Is a recent Environmental Protection Agency (EPA) proposal to cut biodiesel -- an environmentally friendly fuel that burns significantly cleaner than regular diesel made from oil -- a sign that the Obama administration is waving the white flag on reducing greenhouse gas emissions?
Just over a year ago, in June 2013, the White House came out with their three-pronged climate change plan. President Obama even said he would use his executive powers to require reductions in the amount of carbon dioxide produced by the nation's power plants, which accounts for roughly one-third of all the domestic greenhouse gas pollution in this country. And it was just two months ago when President Obama was saying that he was willing to bypass Congress and use his authority under the Clean Air Act to work to reduce Greenhouse Gasses.
But instead of sticking with their "No Bad Emissions" strategy, we recently saw the White House and the EPA bend to Big Oil. Reuters reported that The Caryle Group and Delta Air Lines, who own two Philadelphia area oil refineries, met with Vice President Biden and other key Obama administration players to make sure their interests were protected. Low and behold, now we see the EPA slashing quotas on the amount of biodiesel oil refiners are required to blend into the nation's fuel supply.
While cutting biodiesel may be good news for Big Oil -- because it allows them to sell more dirty fossil fuels -- it is bad news for the environment. Instead of allowing the biodiesel producers to reach full capacity for 2014, the EPA is potentially requiring them to produce the same amount as 2013. The biodiesel industry is young and growing. By stifling these companies, the EPA's proposal threatens an industry that the EPA itself says is reducing greenhouse gas emission by at least 50 percent!
How does this set a precedent for Big Coal? Well, if you give to one, what is to stop you from giving to the other? And, seeing as the precedent has been set that the White House is standing tall on climate change only until it's swayed by big lobbying interests, can we now expect them to make concessions to Big Coal?

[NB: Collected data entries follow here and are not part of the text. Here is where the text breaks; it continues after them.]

-- ==== Sys2Proof/Machine/Pages.lean ====
section
/-! DEFINITION. Device memory as a map: its ranges (R163), the crash area (R164), the page pools (R176), the quota table (R177), the page
map and page owners (R267). -/

namespace Sys2Proof.Machine

/-! ### The ranges of R163 -/

/-- The capacity of a DDR5 channel from DIMM_STATUS.CAP (R183). -/
def ddrCap (s : Block) (n : Nat) : Nat :=
  let c := rd s (Reg.DDR.DIMM_STATUS_CAP (ddrPage n))
  if c = 0 then 0 else 0x1000000000 * 2 ^ (c - 1)

/-- A range of R163: kind (0 HBM, 1 DDR5, 2 cluster store, 3 WSP, 4 ASP), instance, base, populated size. -/
structure DevRange where
  kind : Nat
  inst : Nat
  base : Nat
  size : Nat
deriving DecidableEq, Repr

/-- The range a device address lies in. -/
def devRange (s : Block) (a : Nat) : Option DevRange :=
  if a < 0xC000000000 then some ⟨0, a / 0x1000000000, a / 0x1000000000 * 0x1000000000, 0x1000000000⟩
  else if 0x10000000000 ≤ a ∧ a < 0x30000000000 then
    let n := (a - 0x10000000000) / 0x4000000000
    some ⟨1, n, 0x10000000000 + n * 0x4000000000, ddrCap s n⟩
  else if 0x80000000000 ≤ a ∧ a < 0x80020000000 then
    let c := (a - 0x80000000000) / 0x2000000
    some ⟨2, c, 0x80000000000 + c * 0x2000000, 0x1800000⟩
  else if 0x80040000000 ≤ a ∧ a < 0x80040000000 + 96 * 0x800000 then
    let k := (a - 0x80040000000) / 0x800000
    let b := 0x80040000000 + k * 0x800000
    if a < b + 0x400000 then some ⟨3, k, b, 0x400000⟩
    else if a < b + 0x600000 then some ⟨4, k, b + 0x400000, 0x200000⟩ else none
  else none

/-- [a, a + n) lies within one populated range. -/
def devIn (s : Block) (a n : Nat) : Bool :=
  match devRange s a with
  | some r => decide (a + n ≤ r.base + r.size)
  | none => false

/-- The memory unit of an address: 0–11 HBM, 12–19 DDR5. -/
def unitOf (s : Block) (a : Nat) : Option Nat :=
  match devRange s a with
  | some r => if r.kind = 0 then some r.inst else if r.kind = 1 then some (12 + r.inst) else none
  | none => none

/-- The page of a memory unit. -/
def unitPage (u : Nat) : Nat := if u < 12 then hbmPage u else ddrPage (u - 12)

/-- The device address of a unit's first byte. -/
def unitBase (u : Nat) : Nat := if u < 12 then u * 0x1000000000 else 0x10000000000 + (u - 12) * 0x4000000000

/-- The unit's populated size. -/
def unitSize (s : Block) (u : Nat) : Nat := if u < 12 then 0x1000000000 else ddrCap s (u - 12)

/-- Ranges [a, a + n) and [b, b + m) meet: an empty range meets none. -/
def meets (a n b m : Nat) : Bool := n != 0 && m != 0 && decide (a < b + m) && decide (b < a + n)

/-- [a, a + n) meets the crash area: the top 256 MiB of each populated channel (R164). -/
def inCrash (s : Block) (a n : Nat) : Bool :=
  (List.range 8).any (fun c => ddrCap s c != 0 && meets a n (unitBase (12 + c) + ddrCap s c - 0x10000000) 0x10000000)

/-- An uncorrectable block of 64 bytes reads as zeros where its error is reported (R173, R174) (DEDUCED, log entry 23). -/
def maskPoison (s : Block) (a : Nat) : List Byte → List Byte
  | [] => []
  | b :: r => (if poisoned s (a / 64 * 64) 64 then 0 else b) :: maskPoison s (a + 1) r

/-- Bytes of device memory, with zeros for uncorrectable blocks. -/
def devReadSafe (s : Block) (a n : Nat) : List Byte :=
  if poisoned s (a / 64 * 64) (n + 64) then maskPoison s a (devRead s a n) else devRead s a n

/-- UE_COUNT and UE_ADDR of a unit, and its sticky bit (R174, R181): UE_ADDR holds the first block since the bit was last cleared. -/
def noteUe (s : Block) (u bitN a : Nat) : Block :=
  let pg := unitPage u
  let ue := rd s (Reg.HDR.ERR_STICKY pg)
  let fresh := !(bit ue ErrBit.HBM.UE_PLAN || bit ue ErrBit.HBM.UE_MOVE || bit ue ErrBit.HBM.UE_SCRUB)
  let s := when fresh (fun t => if u < 12 then wr t (Reg.HBM.UE_ADDR pg) (a / 64 * 64) else wr t (Reg.DDR.UE_ADDR pg) (a / 64 * 64)) s
  let s := if u < 12 then incSat s (Reg.HBM.UE_COUNT pg) 1 else incSat s (Reg.DDR.UE_COUNT pg) 1
  raisePage s pg bitN

/-- The 64-byte blocks of [a, a + 64n) that are uncorrectable. -/
def badBlocks (s : Block) (a n : Nat) : List Nat :=
  ((List.range n).map (fun i => a / 64 * 64 + 64 * i)).filter (fun b => poisoned s b 64)
/-- Every uncorrectable block of an access counts (R174, R181). -/
def noteUes (s : Block) (u bitN : Nat) (l : List Nat) : Block := overL l (fun a t => noteUe t u bitN a) s

/-- An error corrected in line: counted on its unit's page, and charged to the health score (R173, R341). -/
def noteCorrected (s : Block) (u : Nat) : Block :=
  let pg := unitPage u
  let s := if u < 12 then incSat s (Reg.HBM.CE_COUNT pg) 1 else incSat s (Reg.DDR.CE_COUNT pg) 1
  chargeCe (raisePage s pg ErrBit.HBM.CE) u
/-- The blocks of an access that hold a correctable error: each is corrected in line, and counts. -/
def noteCes (s : Block) (u a len : Nat) : Block :=
  overL (((List.range (ceilDiv (a % 64 + len) 64)).map (fun i => a / 64 * 64 + 64 * i)).filter
    (fun b => softAt s b 64 && !poisoned s b 64)) (fun _ t => noteCorrected t u) s

/-! ### Pools (R176) -/

def hbmPool (s : Block) : Nat := rd s (Reg.HBM.POOL_PAGES (hbmPage 0))
def ddrPool (s : Block) : Nat := rd s (Reg.DDR.POOL_PAGES (ddrPage 0))

/-- The device address of a pool page: tier 0 HBM, 1 DDR5. -/
def pageAddr (s : Block) (tier p : Nat) : Nat :=
  if tier = 0 then unitBase (p % 12) + rd s (Reg.HBM.POOL_OFFSET (hbmPage 0)) + p / 12 * 0x10000
  else unitBase (12 + p % 8) + rd s (Reg.DDR.POOL_OFFSET (ddrPage 0)) + p / 8 * 0x10000

/-- The unit that holds a pool page. -/
def pageUnit (tier p : Nat) : Nat := if tier = 0 then p % 12 else 12 + p % 8

def poolPages (s : Block) (tier : Nat) : Nat := if tier = 0 then hbmPool s else ddrPool s

/-- The HBM pool page that a device address lies in. -/
def hbmPageOf (s : Block) (a : Nat) : Option Nat :=
  let off := rd s (Reg.HBM.POOL_OFFSET (hbmPage 0))
  let o := a % 0x1000000000
  if a < 0xC000000000 ∧ off ≤ o then
    let p := (o - off) / 0x10000 * 12 + a / 0x1000000000
    if p < hbmPool s then some p else none
  else none

/-! ### Tables in device memory (R263, R268): what the session engine reads and writes takes its turn in the KV queue of the stack -/

/-- Bytes of device memory under one waiting write. -/
def underMove (a : Nat) (bs : List Byte) (m : Move) : List Byte :=
  if m.kind == 4 && meets a bs.length m.addr m.data.length then
    (bs.zip (List.range bs.length)).map (fun p =>
      if m.addr ≤ a + p.2 ∧ a + p.2 < m.addr + m.data.length then m.data.getD (a + p.2 - m.addr) 0 else p.1)
  else bs

/-- Table bytes as the session engine knows them: those of memory under the writes it has queued (DEDUCED, log entry 37). -/
def tabRead (s : Block) (a n : Nat) : List Byte :=
  match unitOf s a with
  | some u => (unit s u).kv.foldl (underMove a) (devRead s a n)
  | none => devRead s a n
def tabNum (s : Block) (a n : Nat) : Nat := leNat (tabRead s a n)

/-- A table access joins the queue of its unit: a write with its bytes, or a read of n bytes. -/
def tabQueue (s : Block) (a n : Nat) (bs : List Byte) : Block :=
  match unitOf s a with
  | some u => setUnit s u { unit s u with kv := (unit s u).kv ++ [⟨4, a, n, 0, false, bs, [], n⟩] }
  | none => devWrite s a bs
def tabFetch (s : Block) (a n : Nat) : Block := tabQueue s a n []
def tabWrite (s : Block) (a : Nat) (bs : List Byte) : Block := tabQueue s a bs.length bs
def tabPut (s : Block) (a n v : Nat) : Block := tabWrite s a (natLe n v)

/-- The session table (R263). -/
def sessAddr (s : Block) (i : Nat) : Nat := rd s Reg.SES.TABLE_BASE + 64 * i

/-- Bytes read from outside, with the value of every session entry that the cache holds (R263). -/
def cachedView (s : Block) (a : Nat) (d : List Byte) : List Byte :=
  s.serv.cache.foldl (fun d x => underMove a d ⟨4, sessAddr s x.1, 64, 0, false, x.2.2, [], 64⟩) d

/-! ### The page map (R267): 8-byte records after the quota table, HBM pages first (DESIGN CHOICE, log entry 6) -/

def pgFREE : Nat := 0
def pgOWNED : Nat := 1
def pgFILLING : Nat := 2
def pgDRAINING : Nat := 3
def pgQUARANTINE : Nat := 4
def pgRETIRED : Nat := 5

def quotaBase (s : Block) : Nat := rd s (Reg.HBM.QUOTA_BASE (hbmPage 0))
/-- DESIGN CHOICE, log entry 6. -/
def pageRecAddr (s : Block) (tier p : Nat) : Nat := quotaBase s + 0x10000 + 8 * (if tier = 0 then p else hbmPool s + p)
/-- DESIGN CHOICE, log entry 6. -/
def pageRecord (s : Block) (tier p : Nat) : Nat := tabNum s (pageRecAddr s tier p) 8
def pageState (s : Block) (tier p : Nat) : Nat := bits (pageRecord s tier p) 0 3
def pageTenant (s : Block) (tier p : Nat) : Nat := bits (pageRecord s tier p) 3 12
def pageSession (s : Block) (tier p : Nat) : Nat := bits (pageRecord s tier p) 15 20
/-- The owner SRAM mirrors the tenant of an HBM page in state OWNED, FILLING or DRAINING (R267). -/
def setOwner (s : Block) (p st tenant : Nat) : Block :=
  { s with serv := { s.serv with owner := Tab.put s.serv.owner 0 p (if 1 ≤ st ∧ st ≤ 3 then tenant + 1 else 0) } }
/-- A page's record changes, and with it the owner SRAM. -/
def setPage (s : Block) (tier p st tenant session : Nat) : Block :=
  let s := tabPut s (pageRecAddr s tier p) 8 (st % 8 + 8 * (tenant % 4096) + 32768 * (session % 1048576))
  if tier = 0 then setOwner s p (st % 8) (tenant % 4096) else s
/-- The state alone changes. -/
def setPageState (s : Block) (tier p st : Nat) : Block := setPage s tier p st (pageTenant s tier p) (pageSession s tier p)

/-- The lowest-numbered FREE page of a pool (R266). -/
def freePage (s : Block) (tier : Nat) : Option Nat := (List.range (poolPages s tier)).find? (fun p => pageState s tier p == pgFREE)
def freeCount (s : Block) (tier : Nat) : Nat := ((List.range (poolPages s tier)).filter (fun p => pageState s tier p == pgFREE)).length

/-- The owner SRAM says that a tenant owns the page of an address (R106, R267). -/
def ownedBy (s : Block) (tenant a : Nat) : Bool :=
  match hbmPageOf s a with
  | some p => Tab.get s.serv.owner 0 p == tenant + 1
  | none => false

/-- Every 64 KiB page that [a, a + n) touches is owned by a tenant. -/
def allOwned (s : Block) (tenant a n : Nat) : Bool :=
  (List.range ((a + n - 1) / 0x10000 + 1 - a / 0x10000)).all (fun i => ownedBy s tenant ((a / 0x10000 + i) * 0x10000))

/-! ### The quota table (R177) -/

def quotaAddr (s : Block) (t : Nat) : Nat := quotaBase s + 16 * t
def quotaOf (s : Block) (t : Nat) : Nat := tabNum s (quotaAddr s t) 4
def usedOf (s : Block) (t : Nat) : Nat := tabNum s (quotaAddr s t + 4) 4
def pausedOf (s : Block) (t : Nat) : Nat := tabNum s (quotaAddr s t + 8) 4
def setUsed (s : Block) (t v : Nat) : Block := tabPut s (quotaAddr s t + 4) 4 v
def setPaused (s : Block) (t v : Nat) : Block := tabPut s (quotaAddr s t + 8) 4 v
def quotaFlag (s : Block) (t i : Nat) : Bool := bit (tabNum s (quotaAddr s t + 12) 1) i
def setQuotaFlag (s : Block) (t i : Nat) (b : Bool) : Block :=
  tabPut s (quotaAddr s t + 12) 1 (setBit (tabNum s (quotaAddr s t + 12) 1) i b)
/-- Allocations for the tenant are refused (R178): 0xFFFF_FFFF stands for no limit (DEDUCED, log entry 37). -/
def quotaFull (s : Block) (t : Nat) : Bool := quotaOf s t != 0xFFFFFFFF && decide (quotaOf s t ≤ usedOf s t)

end Sys2Proof.Machine
end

After all, Big Oil got something with just a few well-timed, well-placed meetings to the vice president, who just happens to have a key political ally in the area where these refineries operate, which also just happen to employ citizens of his home state of Delaware, which it would be nice to win, should he run for president in 2016.
Now Big Coal is going to want their cookie and it's not like they don't have the money to push for it. While it's not exactly the $81 Million in lobbying dollars big brother oil is spending, nearly $11.8 Million in 2013 is nothing to sneeze at. Or ignore.
It is no wonder Big Coal wants to fight the EPA's proposal to force coal power plants to cut carbon emissions by 30 percent nationwide by 2030. It would mean coal producers have to spend billions of dollars to find ways to produce energy that releases fewer toxins into the air. But if there ever was a good reason to spend money, making sure the air we breathe isn't hazardous to our health seems like a good one.
Citizens for Responsibility and Ethics in Washington, a left-leaning and influential watchdog group in our nation's capital, has demanded an investigation into whether or not the Reuters story is true, and that Big Oil unduly influenced these proposed biodiesel regulations put forward by the EPA. I hope we find out that the Obama administration has simply made a mistake on biodiesel, and will ultimately raise their levels to help reduce greenhouse gas emissions in the United States. If not, that means the White House caved to Big Oil and might be about to do the same for Big Coal.